À écouter cette démonstration magistrale, on comprend mieux comment ce nouveau parti issu du mouvement des Indignés a pu s’imposer en quelques mois seulement dans le paysage politique espagnol, au point d’apparaître comme le leader poil-à-gratter des futures législatives de 2015.

« La politique, ce n’est pas avoir raison, mais réussir »

Pablo Iglesias préconise de ne pas se contenter de parler au sein du seul cercle fermé des militants, mais à tous les gens, AVEC tous les gens. Non seulement pour être compris de chacun d’eux, mais aussi et surtout pour leur faire savoir qu’on s’efforce soi-même de les comprendre et de les écouter.

À ses étudiants cultivés, possédant leur Marx sur le bout des doigts, mais désespérés par cette foule hétéroclite qu’ils côtoyaient sur la Puerta del Sol (« Ils ne comprennent rien ! On leur dit qu’ils font partie de la classe ouvrière, mais ils ne le savent pas ! »), Pablo Iglesias réplique que le problème vient d’abord d’eux-mêmes.

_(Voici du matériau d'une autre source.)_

/-- Settles O39. -/
theorem housekeepingComplete : Obligations.HousekeepingComplete := by
  unfold Obligations.HousekeepingComplete
  refine ⟨?hkaConversion, ?hkaStart, ?hkaStartDelayed, ?hkaStartRejected, ?hkaTimerOverflow, ?startDelayEnd, ?inject, ?injectRejected, ?injectionDone, ?hkaCal, ?hkaCalWaits,
    ?selfCalibrationDone, ?selfCalibrationFailed⟩
  case hkaConversion =>
    intro s t u e n x ovl halive hu he hrun hcal hwait hpend hsense hgone hin
    have hhka : (s.dev.advanceTo t).hka u = s.dev.hka u := Dev.hka_of_hkas (Dev.advanceTo_hkas ..) u
    have hgone' : (s.dev.advanceTo t).isRemoved (.converter u) = false := by rw [Dev.isRemoved, Dev.advanceTo_top, ← Dev.isRemoved, hgone]
    have heq := (s.dev.advanceTo t).hkaConversion_eq u e n x ovl (by rw [hhka, hrun]) (by rw [hhka, hcal]) (by rw [hhka, hwait]) (by rw [hhka, hpend]) hgone'
      (by rw [Dev.advanceTo_fld, hin])
    have hunsettled : (s.dev.advanceTo t).unsettled u n = decide (n + 1 < (if u < 4 then 1 else s.dev.fld (R.HKA_CFG u) 25 24 + 1)) := by rw [Dev.unsettled, Dev.advanceTo_fld]
    refine ⟨_, (State.atTick_alive s t _ halive : execHkaConversion t u x ovl s = _), ?_⟩
    dsimp only
    rw [heq, Dev.sampled, Dev.advanceTo_fld, hunsettled]
    generalize decide (n + 1 < (if u < 4 then 1 else s.dev.fld (R.HKA_CFG u) 25 24 + 1)) = unsettled
    have hreg {a : Nat} (ha : a < R.FLT_STATUS ∨ 0x231000 ≤ a) (hl : a < R.FLG_STATUS) (hne : a ≠ R.HKA_RESULT u e) :
        ((s.dev.advanceTo t).resultTaken u e x true unsettled ovl).reg a = s.dev.reg a := by
      rw [Dev.resultTaken_reg _ _ _ _ _ _ _ ha hl, Dev.reg_setReg_ne _ _ _ _ hne, Dev.advanceTo_reg]
    have hresult (f : HkaU → HkaU) : ((((s.dev.advanceTo t).resultTaken u e x true unsettled ovl).onHka u f).hkaReport u).reg (R.HKA_RESULT u e) = hkaResult x true unsettled ovl := by
      rw [Dev.hkaReport_reg _ _ (by simp only [R.HKA_RESULT, R.HKA_STATUS]; omega), Dev.onHka_reg, Dev.resultTaken_reg _ _ _ _ _ _ _ (by simp only [R.HKA_RESULT, R.FLT_STATUS]; omega)
        (by simp only [R.HKA_RESULT, R.FLG_STATUS]; omega), Dev.reg_setReg_self]
    obtain ⟨hvalue, hvalid, hunset, hovl⟩ := bits_hkaResult x true unsettled ovl
    refine ⟨?_, ?_, ?_, ?_, ?_, sameMemory.withDev s _⟩
    · rw [Dev.fld, hresult, hvalue]
    · rw [Dev.rbit, Dev.fld, hresult, hvalid, b2n_beq_one]
    · rw [Dev.rbit, Dev.fld, hresult, hunset, b2n_beq_one]
    · rw [Dev.rbit, Dev.fld, hresult, hovl, b2n_beq_one]
    · have hsense' : ((s.dev.advanceTo t).resultTaken u e x true unsettled ovl).senseMode u = false :=
        (Dev.senseMode_of_reg (hreg (.inl (by simp only [R.STR_CTRL, R.FLT_STATUS]; omega)) (by simp only [R.STR_CTRL, R.FLG_STATUS]; omega) (by simp only [R.STR_CTRL, R.HKA_RESULT]; omega))).trans hsense
      have hcfg := Dev.fld_of_reg (hreg (a := R.HKA_CFG u) (.inr (by simp only [R.HKA_CFG]; omega)) (by simp only [R.HKA_CFG, R.FLG_STATUS]; omega) (by simp only [R.HKA_CFG, R.HKA_RESULT]; omega)) 23 21
      rw [Dev.hkaReport_hka, Dev.hka_onHka_self]
      dsimp only
      rw [Dev.nextEntry, hsense', if_neg (by decide), hcfg]
      simp only [decide_eq_true_eq]
  case hkaStart =>
    intro s src t u hcmd hu hen hfree hsense hdelay hidle
    have htakes := Dev.TakesStart.taken ⟨hen, hfree, hsense, hidle⟩ hu src t (hkaWord 3 u 0 0)
    have hdelay' : ((s.dev.advanceTo t).accepted src R.HKA_CMD (hkaWord 3 u 0 0)).fld (R.HKA_CFG u) 20 5 = 0 := by
      rw [Dev.accepted_fld _ _ _ _ (by simp only [R.HKA_CFG]; omega), Dev.advanceTo_fld, hdelay]
    refine ⟨_, (s.cmdWrite_taken src t _ _ _ hcmd : execHkaStart src t u s = _), ?_⟩
    rw [Dev.hkaCmd_start _ _ (by omega), Dev.hkaCmdStart_taken _ _ _ hu (htakes.start.trans (if_pos hdelay'))]
    refine ⟨?_, ?_, ?_, writeTaken_answer s src _ (by simp [Dev.hkaBegin_flg])⟩
    · rw [Dev.hka_of_hkas (Dev.onReq_hkas ..), Dev.hkaAnswer_hka, Dev.hkaBegin_idle _ _ _ htakes.idle rfl]
    · rw [Dev.onReq_rbit, Dev.rbit_of_reg (Dev.hkaAnswer_reg _ _ _ _ (hkaStatus_ne_cmd u hu)), (Dev.hkaBegin_shows _ _ _ htakes.idle rfl).1]
    · rw [Dev.onReq_fld, Dev.hkaAnswer_status _ _ _ _ (show _ < 4 by simp)]
  case hkaStartDelayed =>
    intro s src t u hcmd hu hen hfree hsense hdelay hidle
    have htakes := Dev.TakesStart.taken ⟨hen, hfree, hsense, hidle⟩ hu src t (hkaWord 3 u 0 0)
    have hfld : ((s.dev.advanceTo t).accepted src R.HKA_CMD (hkaWord 3 u 0 0)).fld (R.HKA_CFG u) 20 5 = s.dev.fld (R.HKA_CFG u) 20 5 := by
      rw [Dev.accepted_fld _ _ _ _ (by simp only [R.HKA_CFG]; omega), Dev.advanceTo_fld]
    refine ⟨_, (s.cmdWrite_taken src t _ _ _ hcmd : execHkaStart src t u s = _), ?_⟩
    rw [Dev.hkaCmd_start _ _ (by omega), Dev.hkaCmdStart_taken _ _ _ hu (htakes.start.trans (if_neg (hfld ▸ hdelay)))]
    obtain ⟨-, h1, -⟩ := Dev.hkaReport_shows (((s.dev.advanceTo t).accepted src R.HKA_CMD (hkaWord 3 u 0 0)).onHka u
      (fun q => { q with delayEnd := some (((s.dev.advanceTo t).accepted src R.HKA_CMD (hkaWord 3 u 0 0)).now + 16 *
        ((s.dev.advanceTo t).accepted src R.HKA_CMD (hkaWord 3 u 0 0)).fld (R.HKA_CFG u) 20 5) })) u
    refine ⟨?_, ?_, ?_, ?_, writeTaken_answer s src _ (by simp)⟩
    · rw [Dev.hka_of_hkas (Dev.onReq_hkas ..), Dev.hkaAnswer_hka, Dev.hkaReport_hka, Dev.hka_onHka_self, hfld, Dev.accepted_now]
    · rw [Dev.hka_of_hkas (Dev.onReq_hkas ..), Dev.hkaAnswer_hka, Dev.hkaReport_hka, Dev.hka_onHka_self, htakes.idle]
    · rw [Dev.onReq_rbit, Dev.rbit_of_reg (Dev.hkaAnswer_reg _ _ _ _ (hkaStatus_ne_cmd u hu)), h1, Dev.hka_onHka_self]
      rfl
    · rw [Dev.onReq_fld, Dev.hkaAnswer_status _ _ _ _ (show _ < 4 by simp)]
  case hkaStartRejected =>
    intro s src t u hcmd hu hoff
    have hoff' : ((s.dev.advanceTo t).accepted src R.HKA_CMD (hkaWord 3 u 0 0)).rbit (R.HKA_CFG u) 0 = false := by
      rw [Dev.accepted_rbit _ _ _ _ (by simp only [R.HKA_CFG]; omega), Dev.advanceTo_rbit, hoff]
    refine ⟨_, (s.cmdWrite_taken src t _ _ _ hcmd : execHkaStart src t u s = _), ?_⟩
    rw [Dev.hkaCmd_start _ _ (by omega), Dev.hkaCmdStart_disabled _ _ hu hoff']
    refine ⟨?_, ?_, ?_, writeTaken_answer s src _ (by simp)⟩
    · rw [Dev.hka_of_hkas (Dev.onReq_hkas ..), Dev.hkaAnswer_hka, Dev.hka_taken]
    · rw [Dev.onReq_fld, Dev.hkaAnswer_status _ _ _ _ (show _ < 4 by simp)]
    · rw [Dev.onReq_fld, Dev.hkaAnswer_reason _ _ _ _ (show _ < 4 by simp) (show _ < 256 by simp)]
  case hkaTimerOverflow =>
    intro s t timer u halive hu htimer hsource hen hfree hsense hdelay hidle
    have htakes : (s.dev.advanceTo t).TakesStart u := ⟨by simpa using hen, (Dev.scanned_of_reg (by simp)).trans hfree, (Dev.senseMode_of_reg (by simp)).trans hsense,
      (Dev.hka_of_hkas (by simp) u).trans hidle⟩
    refine ⟨_, (State.atTick_alive s t _ halive : execHkaTimerOverflow t timer s = _), ?_⟩
    rw [Dev.advanceTo_reg, if_neg (show ¬ s.dev.reg (R.HKA_TIMER timer) = 0 from htimer), Dev.hkaSource_eq]
    obtain ⟨hrun, hstatus⟩ := Dev.sourceStarts_begins (timer + 1) (u := u) (List.range 6) (List.mem_range.2 hu) List.nodup_range (fun v hv => List.mem_range.1 hv) _ htakes
      (by rw [Dev.advanceTo_fld, hsource]) (by rw [Dev.advanceTo_fld, hdelay])
    exact ⟨hrun, hstatus, sameMemory.withDev s _⟩
  case startDelayEnd =>
    intro s t u x halive hhka hdue
    have hhka' : (s.dev.advanceTo t).hka u = { delayEnd := some x } := (Dev.hka_of_hkas (Dev.advanceTo_hkas ..) u).trans hhka
    refine ⟨_, (State.atTick_alive s t _ halive : execStartDelayEnd t u s = _), ?_⟩
    rw [hhka']
    dsimp only
    rw [if_pos hdue]
    obtain ⟨h0, h1⟩ := (s.dev.advanceTo t).hkaBegin_shows u _ hhka' rfl
    exact ⟨by rw [Dev.hkaBegin_idle _ _ _ hhka' rfl], h0, h1, sameMemory.withDev s _⟩
  case inject =>
    intro s src t u a code hcmd hu ha hsense hidle
    have hidle' : ((s.dev.advanceTo t).accepted src R.HKA_CMD (hkaWord 1 u a code)).hka u = {} := (Dev.hka_taken ..).trans hidle
    have hsense' : ((s.dev.advanceTo t).accepted src R.HKA_CMD (hkaWord 1 u a code)).senseMode u = false :=
      (Dev.senseMode_of_reg (by rw [Dev.accepted_reg _ _ _ _ (by simp only [R.STR_CTRL]; omega), Dev.advanceTo_reg])).trans hsense
    refine ⟨_, (s.cmdWrite_taken src t _ _ _ hcmd : execInject src t u a code s = _), ?_⟩
    rw [Dev.hkaCmd_inject _ _ _ _ (by omega) (by omega), Dev.hkaInject_taken _ _ _ _ hu ha hsense' hidle']
    obtain ⟨-, -, h2, -⟩ := Dev.hkaReport_shows (((s.dev.advanceTo t).accepted src R.HKA_CMD (hkaWord 1 u a code)).onHka u (fun q => { q with inj := some (a, code % 64) })) u
    refine ⟨?_, ?_, ?_, writeTaken_answer s src _ (by simp)⟩
    · rw [Dev.hka_of_hkas (Dev.onReq_hkas ..), Dev.hkaAnswer_hka, Dev.hkaReport_hka, Dev.hka_onHka_self, hidle']
    · rw [Dev.onReq_rbit, Dev.rbit_of_reg (Dev.hkaAnswer_reg _ _ _ _ (hkaStatus_ne_cmd u (by omega))), h2, Dev.hka_onHka_self]
      rfl
    · rw [Dev.onReq_fld, Dev.hkaAnswer_status _ _ _ _ (show _ < 4 by simp)]
  case injectRejected =>
    intro s src t u a code hcmd hu hu'
    have hword : hkaWord 1 u a code = hkaWord 1 u (a % 8) code := by rw [hkaWord, hkaWord, Nat.mod_mod]
    refine ⟨_, (s.cmdWrite_taken src t _ _ _ hcmd : execInject src t u a code s = _), ?_⟩
    rw [hword, Dev.hkaCmd_inject _ _ _ _ (by omega) (by omega), Dev.hkaInject_dropped _ _ _ _ hu hu']
    refine ⟨?_, ?_, ?_, ?_, writeTaken_answer s src _ (by simp)⟩
    · rw [Dev.hka_of_hkas (Dev.onReq_hkas ..), Dev.hkaAnswer_hka, Dev.hka_of_hkas (Dev.inc64_hkas ..), Dev.hka_taken]
    · rw [Dev.onReq_fld, Dev.hkaAnswer_status _ _ _ _ (show _ < 4 by simp)]
    · rw [Dev.onReq_fld, Dev.hkaAnswer_reason _ _ _ _ (show _ < 4 by simp) (show _ < 256 by simp)]
    · rw [Dev.reg64_of_reg _ (Dev.onReq_reg ..) (Dev.onReq_reg ..), Dev.reg64_of_reg _ (Dev.hkaAnswer_reg _ _ _ _ (by simp only [R.HKA_CNT_INJ_DROP, R.HKA_CMD]; omega))
        (Dev.hkaAnswer_reg _ _ _ _ (by simp only [R.HKA_CNT_INJ_DROP, R.HKA_CMD]; omega)), Dev.reg64_inc64_self,
        Dev.reg64_of_reg _ (Dev.accepted_reg _ _ _ _ (by simp only [R.HKA_CNT_INJ_DROP]; omega)) (Dev.accepted_reg _ _ _ _ (by simp only [R.HKA_CNT_INJ_DROP]; omega)),
        Dev.advanceTo_reg64]
  case injectionDone =>
    intro s t u a code xs halive hu hhka hgone
    refine ⟨_, s.injectionDone_eq t u a code xs halive hhka hgone, ?_⟩
    have hresult (f : HkaU → HkaU) : ((((s.dev.advanceTo t).burstShown u a code xs).onHka u f).hkaReport u).reg (R.HKA_INJ_RESULT u) =
        hkaResult (((List.range (2 ^ a)).map (fun i => xs.getD i 0)).sum / ((2 ^ a : Nat) : Int)) (inputOk u code) false false := by
      rw [Dev.hkaReport_reg _ _ (by simp only [R.HKA_INJ_RESULT, R.HKA_STATUS]; omega), Dev.onHka_reg, Dev.burstShown, Dev.reg_setReg_self]
    obtain ⟨hvalue, hvalid, -, -⟩ := bits_hkaResult (((List.range (2 ^ a)).map (fun i => xs.getD i 0)).sum / ((2 ^ a : Nat) : Int)) (inputOk u code) false false
    refine ⟨?_, ?_, ?_, sameMemory.withDev s _⟩
    · rw [Dev.hkaReport_hka, Dev.hka_onHka_self, Dev.burstShown, Dev.hka_of_hkas (Dev.setReg_hkas ..), Dev.hka_of_hkas (Dev.advanceTo_hkas ..), hhka]
    · rw [Dev.fld, hresult, hvalue]
    · rw [Dev.rbit, Dev.fld, hresult, hvalid, b2n_beq_one]
  case hkaCal =>
    intro s src t u hcmd hu hsense hgone hidle
    have hidle' : ((s.dev.advanceTo t).accepted src R.HKA_CMD (hkaWord 2 u 0 0)).hka u = {} := (Dev.hka_taken ..).trans hidle
    have hsense' : ((s.dev.advanceTo t).accepted src R.HKA_CMD (hkaWord 2 u 0 0)).senseMode u = false :=
      (Dev.senseMode_of_reg (by rw [Dev.accepted_reg _ _ _ _ (by simp only [R.STR_CTRL]; omega), Dev.advanceTo_reg])).trans hsense
    have hgone' : ((s.dev.advanceTo t).accepted src R.HKA_CMD (hkaWord 2 u 0 0)).isRemoved (.converter u) = false := by simpa [Dev.isRemoved] using hgone
    refine ⟨_, (s.cmdWrite_taken src t _ _ _ hcmd : execHkaCal src t u s = _), ?_⟩
    rw [Dev.hkaCmd_cal _ _ (by omega), Dev.hkaCal_taken _ _ hu hsense' hgone' hidle']
    obtain ⟨-, -, -, h3, -⟩ := Dev.hkaReport_shows (((s.dev.advanceTo t).accepted src R.HKA_CMD (hkaWord 2 u 0 0)).onHka u (fun q => { q with cal := true })) u
    refine ⟨?_, ?_, ?_, writeTaken_answer s src _ (by simp)⟩
    · rw [Dev.hka_of_hkas (Dev.onReq_hkas ..), Dev.hkaAnswer_hka, Dev.hkaReport_hka, Dev.hka_onHka_self, hidle']
    · rw [Dev.onReq_rbit, Dev.rbit_of_reg (Dev.hkaAnswer_reg _ _ _ _ (hkaStatus_ne_cmd u hu)), h3, Dev.hka_onHka_self]
    · rw [Dev.onReq_fld, Dev.hkaAnswer_status _ _ _ _ (show _ < 4 by simp)]
  case hkaCalWaits =>
    intro s src t u e n hcmd hu hsense hgone hrun
    have hrun' : ((s.dev.advanceTo t).accepted src R.HKA_CMD (hkaWord 2 u 0 0)).hka u = { run := some (e, n) } := (Dev.hka_taken ..).trans hrun
    have hsense' : ((s.dev.advanceTo t).accepted src R.HKA_CMD (hkaWord 2 u 0 0)).senseMode u = false :=
      (Dev.senseMode_of_reg (by rw [Dev.accepted_reg _ _ _ _ (by simp only [R.STR_CTRL]; omega), Dev.advanceTo_reg])).trans hsense
    have hgone' : ((s.dev.advanceTo t).accepted src R.HKA_CMD (hkaWord 2 u 0 0)).isRemoved (.converter u) = false := by simpa [Dev.isRemoved] using hgone
    refine ⟨_, (s.cmdWrite_taken src t _ _ _ hcmd : execHkaCal src t u s = _), ?_⟩
    rw [Dev.hkaCmd_cal _ _ (by omega), Dev.hkaCal_waits _ _ _ hu hsense' hgone' hrun']
    obtain ⟨-, -, -, -, h4, -⟩ := Dev.hkaReport_shows (((s.dev.advanceTo t).accepted src R.HKA_CMD (hkaWord 2 u 0 0)).onHka u (fun q => { q with calWait := true })) u
    refine ⟨?_, ?_, ?_, writeTaken_answer s src _ (by simp)⟩
    · rw [Dev.hka_of_hkas (Dev.onReq_hkas ..), Dev.hkaAnswer_hka, Dev.hkaReport_hka, Dev.hka_onHka_self, hrun']
    · rw [Dev.onReq_rbit, Dev.rbit_of_reg (Dev.hkaAnswer_reg _ _ _ _ (hkaStatus_ne_cmd u hu)), h4, Dev.hka_onHka_self]
    · rw [Dev.onReq_fld, Dev.hkaAnswer_status _ _ _ _ (show _ < 4 by simp)]
  case selfCalibrationDone =>
    intro s t u oc gc off gain halive hu hcal ho hg
    have hcal' : (s.dev.advanceTo t).hka u = { cal := true } := (Dev.hka_of_hkas (Dev.advanceTo_hkas ..) u).trans hcal
    obtain ⟨hhka, hremoved, htrim, hpassed⟩ := (s.dev.advanceTo t).calPassed_shows u oc gc off gain hcal' ho hg
    exact ⟨_, s.selfCalibrationDone_eq t u oc gc off gain halive hcal, hhka, hremoved, htrim, hpassed, sameMemory.withDev s _⟩
  case selfCalibrationFailed =>
    intro s t u oc gc off gain halive hu hcal hbad hroom
    have hcal' : (s.dev.advanceTo t).hka u = { cal := true } := (Dev.hka_of_hkas (Dev.advanceTo_hkas ..) u).trans hcal
    obtain ⟨hhka, hremoved, hlogged, hshown⟩ := (s.dev.advanceTo t).calFailed_shows u oc gc off gain hcal' hbad ((Dev.faultRoom_of_log (by simp) _).trans hroom)
    exact ⟨_, s.selfCalibrationDone_eq t u oc gc off gain halive hcal, hhka, hremoved, hlogged, hshown, sameMemory.withDev s _⟩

« Vous pouvez porter un tee-shirt avec la faucille et le marteau. Vous pouvez même porter un grand drapeau, puis rentrer chez vous avec le drapeau, tout ça pendant que l’ennemi se rit de vous. Parce que les gens, les travailleurs, ils préfèrent l’ennemi plutôt que vous. Ils croient à ce qu’il dit. Ils le comprennent quand il parle. Ils ne vous comprennent pas, vous. Et peut-être que c’est vous qui avez raison ! Vous pourrez demander à vos enfants d’écrire ça sur votre tombe : “il a toujours eu raison – mais personne ne le sut jamais”. »

Pablo Iglesias donne l’exemple de cette « grève générale » que les militants chevronnés appellent si souvent de leur vœux… en oubliant que la plupart des gens concernés, « les jeunes qui travaillent dans des centres d’appel, ou comme livreurs de pizzas, ou dans la vente », ne bénéficient d’aucune protection syndicale et risquent surtout d’y perdre leur boulot sitôt levés les piquets fatidiques.

C’est comme ça que l’ennemi nous veut

Faire de la politique, dit Pablo Iglesias, exige d’abord beaucoup d’humilité. Le but n’est pas de révolutionner le « sens commun » des citoyens, mais d’essayer de faire aller ce « sens commun » vers le changement. Faute de quoi, échec garanti ! Les concepts les plus brillants se brisent impitoyablement sur le mur d’indifférence de ceux que nous prétendons convaincre.

« C’est comme ça que l’ennemi nous veut : petits, parlant une langue que personne ne comprend, minoritaires, cachés derrière nos symboles habituels. Ça lui fait plaisir, à l’ennemi, car il sait qu’aussi longtemps que nous ressemblerons à cela, nous ne représenterons aucun danger. »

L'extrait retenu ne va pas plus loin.